Surface Growth Driven by an Optimality Criterion
Rohan Abeyaratne, Roberto Paroni, Marco Picchi Scardaoni

TL;DR
This paper introduces a variational framework for modeling surface growth driven by an optimality principle, using constrained minimization and gradient flow concepts, with applications to elastic beams.
Contribution
It develops a novel variational approach for accretive surface growth that replaces kinetic laws with an optimality-based minimization framework.
Findings
Growth modeled as a constrained minimization problem.
Residual stresses can cause nonuniqueness and localization.

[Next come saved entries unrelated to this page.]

-- ==== Sys2Proof/Machine/Commit.lean ====
section
/-! DEFINITION. Commit groups: snapshots, validity rules, the change of the active set, discards, and the stop of a queue pair
that a commit asks for (R26 to R34, R53, R234, R276, R286, R291, R341, R403, R405, R414, R434). -/

namespace Sys2Proof.Machine

/-! ### The groups -/

/-- The members of a group. -/
def groupRegs (g : Group) : List Reg :=
  match g with
  | .tbSrc => [.TB_SRC_CFG, .TB_GRIGA_PORTS, .TB_PTM_OFFSET]
  | .cnpLayout => [.CNP_PART, .CNP_CLUSTER]
  | .qdcAlloc => [.QDC_ALLOC]
  | .homRsv => [.HOM_RSV]
  | .homMap => [.HOM_MAP]
  | .homHw => [.HOM_HW_PRI, .HOM_HW_REP, .HOM_HW_LEN]
  | .cnpQp => [.CNP_QP_SQ, .CNP_QP_CQ, .CNP_QP_CFG]
  | .cnpBar4 => [.CNP_BAR4_WIN, .CNP_BAR4_CTX]
  | .grgWin => [.GRG_INGRESS, .GRG_WIN_BASE, .GRG_WIN_LIMIT]

/-- The commit register of a group. -/
def commitReg (g : Group) : Reg :=
  match g with
  | .tbSrc => .TB_SRC_COMMIT
  | .cnpLayout => .CNP_LAYOUT_COMMIT
  | .qdcAlloc => .QDC_ALLOC_COMMIT
  | .homRsv => .HOM_RSV_COMMIT
  | .homMap => .HOM_MAP_COMMIT
  | .homHw => .HOM_HW_COMMIT
  | .cnpQp => .CNP_QP_COMMIT
  | .cnpBar4 => .CNP_BAR4_COMMIT
  | .grgWin => .GRG_WIN_COMMIT

/-- How many groups of a kind there are. -/
def groupCount (g : Group) : Nat :=
  match g with
  | .tbSrc | .cnpLayout | .homMap | .grgWin => 1
  | .qdcAlloc => 256
  | .homRsv => 16
  | .homHw => 64
  | .cnpQp => 4096
  | .cnpBar4 => 256

/-- The group, by number, that instance `j` of a member belongs to. -/
def groupInst (g : Group) (j : Nat) : Nat :=
  match g with
  | .tbSrc | .cnpLayout | .homMap | .grgWin => 0
  | .homRsv => j / 1024
  | .qdcAlloc | .homHw | .cnpQp | .cnpBar4 => j

/-- The member register that a key of the register file names, if it is one of the group. -/
def groupReg (g : Group) (key : Nat) : Option Reg := (groupRegs g).find? (fun r => r.code == key / 2 ^ 20)

/-- The group that a register is a member of. -/
def groupOfReg (r : Reg) : Option Group :=
  [Group.tbSrc, .cnpLayout, .qdcAlloc, .homRsv, .homMap, .homHw, .cnpQp, .cnpBar4, .grgWin].find? (fun g =>
    (groupRegs g).contains r)

/-- The fields of the commit registers (R34). -/
def fCommit (g : Group) : Fld := ⟨commitReg g, 0, 1⟩
/-- PENDING. -/
def fPending (g : Group) : Fld := ⟨commitReg g, 1, 1⟩
/-- SHADOW_RD. -/
def fShadowRd (g : Group) : Fld := ⟨commitReg g, 3, 1⟩
/-- REJECT. -/
def fReject (g : Group) : Fld := ⟨commitReg g, 4, 1⟩
/-- OVERRUN. -/
def fOverrun (g : Group) : Fld := ⟨commitReg g, 5, 1⟩
/-- COMMIT_COUNT. -/
def fCount (g : Group) : Fld := ⟨commitReg g, 16, 16⟩

/-! ### Snapshots -/

/-- The bits of a register that are in CM fields. -/
def Reg.cmBits (r : Reg) : Nat :=
  r.spec.fields.foldl (fun (m : Nat) f => if f.acc = .cm then m ||| ((2 ^ f.width - 1) * 2 ^ f.lo) else m) 0

/-- A register word with its CM fields taken from another. -/
def Reg.withCm (r : Reg) (old new : W64) : W64 :=
  let m := BitVec.ofNat 64 r.cmBits
  (new &&& m) ||| (old &&& ~~~ m)

/-- The shadows of a group that differ from the active set (R28). -/
def State.snapshot (s : State) (g : Group) (i : Nat) : List (Nat × W64) :=
  s.shadow.filter (fun e => (groupReg g e.1).isSome && groupInst g (e.1 % 2 ^ 20) == i)

/-- One member takes its new active value; its shadow keeps what it holds (R27, R28). -/
def State.activate (s : State) (g : Group) (e : Nat × W64) : State :=
  match groupReg g e.1 with
  | none => s
  | some r =>
    let j := e.1 % 2 ^ 20
    let sh := s.shadowReg r j
    let s1 := s.setReg r j (r.withCm (s.reg r j) e.2)
    s1.setShadow r j (r.withCm (s1.reg r j) sh)

/-- The state with a snapshot as the active set. -/
def State.withSet (s : State) (g : Group) (snap : List (Nat × W64)) : State :=
  snap.foldl (fun (s : State) e => s.activate g e) s

/-! ### Validity rules -/

/-- R53. -/
def State.tbSrcValid (s : State) : Bool :=
  let griga := s.flag F.TB_SRC_CFG_EN_GRIGA
  let master := s.flag F.TB_SRC_CFG_MASTER
  let ports := s.fget F.TB_GRIGA_PORTS_PORTS != 0
  (!(griga && !master) || ports) && (!master || (!griga && ports))

/-- Whether a partition has a registered context. -/
def State.hasContext (s : State) (p : Nat) : Bool :=
  s.cmp.ctxs.any (fun e => e.2.state != .free && e.2.partition == p)

/-- R341. `old` is the state with the active set. -/
def State.layoutValid (old s : State) : Bool :=
  let owned := fun (t : State) k => t.fget F.CNP_CLUSTER_OWNED k
  let owner := fun (t : State) k => t.fget F.CNP_CLUSTER_OWNER k
  (List.range 1024).all (fun k =>
    ((owned old k == owned s k && owner old k == owner s k) || (s.cluster k).state == .idle) &&
      (owned s k == 0 || ((s.cluster k).state != .retired && s.flag F.CNP_PART_EN (owner s k)))) &&
  (List.range 1024).all (fun p =>
    (s.flag F.CNP_PART_EN p || !s.hasContext p) &&
      (!s.flag F.CNP_PART_LEND p ||
        (decide (10 ≤ s.fget F.CNP_PART_LEND_GRACE p) && decide (s.fget F.CNP_PART_LEND_GRACE p ≤ 1000))))

/-- R286. -/
def State.rsvValid (s : State) (home : Nat) : Bool :=
  let sum := fun (f : Fld) => (List.range 1024).foldl (fun (n : Nat) p => n + s.fget f (home * 1024 + p)) 0
  decide (sum F.HOM_RSV_HBM_UNITS ≤ 4687) && decide (sum F.HOM_RSV_OT_UNITS ≤ 585)

/-- The interleave groups whose mode differs between two states, as `groupOf` numbers them. -/
def modeChanges (old s : State) : List Nat :=
  (List.range 384).filter (fun n =>
    if n < 256 then old.nearGroup false n != s.nearGroup false n
    else old.nearGroup true (n - 256) != s.nearGroup true (n - 256))

/-- The first address of an interleave group. -/
def groupBase (n : Nat) : Nat := if n < 256 then n * 2 ^ 34 else outerBase + (n - 256) * 2 ^ 34

/-- The rules of HOM_MAP: a changed group overlaps no live Heartwood region (R276), and the bits of outer groups that are not
populated are 0 (R296). -/
def State.mapValid (old s : State) : Bool :=
  (modeChanges old s).all (fun n => !s.hwOverlap (groupBase n) (2 ^ 34)) &&
    (List.range 128).all (fun g => !s.nearGroup true g || decide (16 * g < s.outerRanges))

/-- Whether an extent lies in near groups. -/
def State.nearRange (s : State) (pa len : Nat) : Bool :=
  let outer := decide (outerBase ≤ pa)
  let u := if outer then pa - outerBase else pa
  (List.range ((u % 2 ^ 34 + len + 2 ^ 34 - 1) / 2 ^ 34)).all (fun j =>
    s.nearGroup outer (u / 2 ^ 34 + j))

/-- The range of an address within its tier. -/
def rangeOf (pa : Nat) : Nat := if pa < outerBase then pa / 2 ^ 30 else (pa - outerBase) / 2 ^ 30

/-- R291. -/
def State.hwValid (s : State) (r : Nat) : Bool :=
  let len := s.fget F.HOM_HW_LEN_LEN r
  let n := hwCopyLen len
  let a := s.hwBase r 0
  let b := s.hwBase r 1
  s.hwState r == 0 && decide (1 ≤ len) && decide (len ≤ 1048576) && decide (a % 2 ^ 30 = b % 2 ^ 30) &&
    s.populatedRange a n && s.populatedRange b n && s.nearRange a n && s.nearRange b n &&
    decide (rangeOf a % 16 ≠ rangeOf b % 16) && (decide (a + n ≤ b) || decide (b + n ≤ a)) &&
    !s.hwOverlap a n && !s.hwOverlap b n

/-- A ring in package memory is populated and clear of Heartwood; one in host memory is not looked at. -/
def State.ringSound (s : State) (host addr size len : Nat) : Bool :=
  host != 0 || (s.populatedRange (addr * 4096) (2 ^ size * len) && !s.hwOverlap (addr * 4096) (2 ^ size * len))

/-- R403. -/
def State.qpValid (old s : State) (q : Nat) : Bool :=
  let sq := s.fget F.CNP_QP_CFG_SQ_SIZE q
  let cq := s.fget F.CNP_QP_CFG_CQ_SIZE q
  let f := s.fget F.CNP_QP_CFG_FUNC q
  let same := fun (r : Reg) => old.reg r q == s.reg r q
  let twin := (List.range 4096).any (fun p =>
    p != q && s.flag F.CNP_QP_CFG_EN p && s.fget F.CNP_QP_CFG_FUNC p == f &&
      s.fget F.CNP_QP_CFG_VFIDX p == s.fget F.CNP_QP_CFG_VFIDX q)
  !s.flag F.CNP_QP_CFG_EN q ||
    (decide (4 ≤ sq) && decide (sq ≤ 16) && decide (4 ≤ cq) && decide (cq ≤ 16) &&
      s.ringSound (s.fget F.CNP_QP_SQ_HOST q) (s.fget F.CNP_QP_SQ_ADDR q) sq 64 &&
      s.ringSound (s.fget F.CNP_QP_CQ_HOST q) (s.fget F.CNP_QP_CQ_ADDR q) cq 32 &&
      (f == 0 || s.funcExists f) &&
      (!s.flag F.CNP_QP_CFG_IRQ_EN q || decide (s.fget F.CNP_QP_CFG_VECTOR q < vectorCount f)) &&
      (f == 0 || !twin) &&
      (!old.flag F.CNP_QP_CFG_EN q || (same .CNP_QP_SQ && same .CNP_QP_CQ && same .CNP_QP_CFG)))

/-- R414. -/
def State.bar4Valid (s : State) (f : Nat) : Bool :=
  let base := s.fget F.CNP_BAR4_WIN_BASE f * 65536
  !s.flag F.CNP_BAR4_WIN_EN f || decide (base < (if f = 0 then 2 ^ 46 else 2 ^ 57))

/-- R434. -/
def State.winValid (s : State) : Bool :=
  (List.range 64).all (fun w =>
    !s.flag F.GRG_WIN_BASE_EN w || decide (s.fget F.GRG_WIN_BASE_BASE w ≤ s.fget F.GRG_WIN_LIMIT_LIMIT w))

/-- Whether a new set keeps the validity rules of its block (R29). -/
def State.setValid (old s : State) (g : Group) (i : Nat) : Bool :=
  match g with
  | .tbSrc => s.tbSrcValid
  | .cnpLayout => old.layoutValid s
  | .qdcAlloc =>
    s.fget F.QDC_ALLOC_MASK0 i != 0 && s.fget F.QDC_ALLOC_MASK1 i != 0 && s.fget F.QDC_ALLOC_MASK2 i != 0 &&
      s.fget F.QDC_ALLOC_MASK3 i != 0
  | .homRsv => s.rsvValid i
  | .homMap => old.mapValid s
  | .homHw => s.hwValid i
  | .cnpQp => old.qpValid s i
  | .cnpBar4 => s.bar4Valid i
  | .grgWin => s.winValid

/-! ### COMMIT -/

/-- A commit that clears EN of a queue pair waits for the pair's commands (R405). -/
def State.qpStops (s : State) (g : Group) (i : Nat) (snap : List (Nat × W64)) : Bool :=
  g == .cnpQp && s.flag F.CNP_QP_CFG_EN i && !(s.withSet g snap).flag F.CNP_QP_CFG_EN i

/-- A write of 1 to COMMIT (R28 to R30). -/
def State.commitNow (s : State) (g : Group) (i : Nat) : State :=
  if s.flag (fCommit g) i then s.fset (fOverrun g) 1 i
  else
    let snap := s.snapshot g i
    if s.setValid (s.withSet g snap) g i then
      let s1 := (s.fset (fCommit g) 1 i).fset (fPending g) 0 i
      let s2 : State := { s1 with snaps := SMap.put s1.snaps ((commitReg g).key i) snap }
      if s.qpStops g i snap then s2.updQp i (fun p => { p with stopping := true }) else s2
    else (s.fset (fReject g) 1 i).fset (fPending g) 1 i

/-- A write of 1 to DISCARD: the shadows follow the active set again; ignored while COMMIT reads 1 (R34). -/
def State.discardNow (s : State) (g : Group) (i : Nat) : State :=
  if s.flag (fCommit g) i then s
  else
    let mine := s.snapshot g i
    ({ s with shadow := s.shadow.filter (fun e => !mine.contains e) }).fset (fPending g) 0 i

/-- A write of a commit register: the plain fields, then COMMIT, then DISCARD (log 55). There is no register of a number
beyond the groups of the kind: its place is reserved, and a write there has no effect (R25). -/
def State.commitWrite (s : State) (who : Requester) (g : Group) (i : Nat) (word : Nat) : Res :=
  if groupCount g ≤ i then .next s
  else
    s.regAction who (commitReg g) i word (fun (t : State) =>
      let t1 := if bit word 0 then t.commitNow g i else t
      if bit word 2 then t1.discardNow g i else t1)

/-- A write of a commit register with COMMIT; with COMMIT written as 0 it is what the word's other fields say (R5, R34). -/
def execCommit (who : Requester) (g : Group) (i : Nat) (word : W32) (s : State) : Res :=
  s.commitWrite who g i word.toNat

/-- A write of a commit register with DISCARD (R34); whatever else the word writes takes effect too. -/
def execDiscard (who : Requester) (g : Group) (i : Nat) (word : W32) (s : State) : Res :=
  s.commitWrite who g i word.toNat

/-! ### The new set takes effect -/

/-- What a block does beyond acting on its new set. `old` is the state before. -/
def State.setApplied (old s : State) (g : Group) (i : Nat) : State :=
  match g with
  | .tbSrc => old.tbSrcApplied s
  | .homMap =>
    let ch := modeChanges old s
    { s with
      free := s.free + 1
      cmp := { s.cmp with
        mem := SMap.keep s.cmp.mem (fun a _ => !ch.contains (groupOf a))
        poison := s.cmp.poison.filter (fun l => !ch.contains (groupOf (l * 128)))
        indet := ch.foldl (fun (m : SMap Nat) n => SMap.put m n s.free) s.cmp.indet } }
  | .homHw => s.fset F.HOM_HW_CTL_STATE 1 i
  | .cnpQp =>
    if old.flag F.CNP_QP_CFG_EN i = s.flag F.CNP_QP_CFG_EN i then s
    else (s.setReg .CNP_QP_STATUS i 0).updQp i (fun _ => {})
  | .cnpLayout => s
  | .qdcAlloc => s
  | .homRsv => s
  | .cnpBar4 => s
  | .grgWin => s

/-- The block replaces its active set with the snapshot as a whole: COMMIT returns to 0, REJECT is cleared and COMMIT_COUNT
rises (R28, R34). -/
def State.applySet (s : State) (g : Group) (i : Nat) : State :=
  let key := (commitReg g).key i
  let snap := SMap.get s.snaps [] key
  let s1 := s.setApplied (s.withSet g snap) g i
  let s2 : State := { s1 with snaps := SMap.del s1.snaps key }
  ((s2.fset (fCommit g) 0 i).fset (fReject g) 0 i).fadd (fCount g) 1 i

/-- Whether a new set of a group takes effect only at a slot boundary (R53, R286). -/
def atSlot (g : Group) : Bool := g == .tbSrc || g == .homRsv

/-- A committed EN = 0 takes effect once no command of the pair is outstanding (R405). -/
def execQueuePairStop (q : Fin 4096) (s : State) : Res :=
  let k := q.val
  let p := s.qp k
  need (s.flag F.CNP_QP_COMMIT_COMMIT k && s.qpStops .cnpQp k (SMap.get s.snaps [] ((commitReg .cnpQp).key k)) && p.stopping &&
      p.started.isEmpty && p.held.isNone && p.waiting.isEmpty && !p.fetching)
    (.next (s.applySet .cnpQp k))

end Sys2Proof.Machine
end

A formal limit yields a constrained gradient flow.
Abstract
We propose a variational framework for accretive surface growth driven by an optimality principle. Rather than prescribing a kinetic law, the configuration at each time step is obtained, within a time-discrete setting, as the solution of a constrained minimization problem. Growth is modeled as an irreversible surface deposition process subject to a global mass constraint, while the driving mechanism is encoded in an objective functional, here taken to be the structural mean compliance. The approach is illustrated on a linearly elastic cantilever beam whose cross-sectional height evolves through layered accretion, possibly involving prestrain and precurvature. Growth-induced residual stresses can alter the convexity of the compliance functional, leading to nonuniqueness and localization phenomena. We explore the possibility of adding a regularization term penalizing deviations from the…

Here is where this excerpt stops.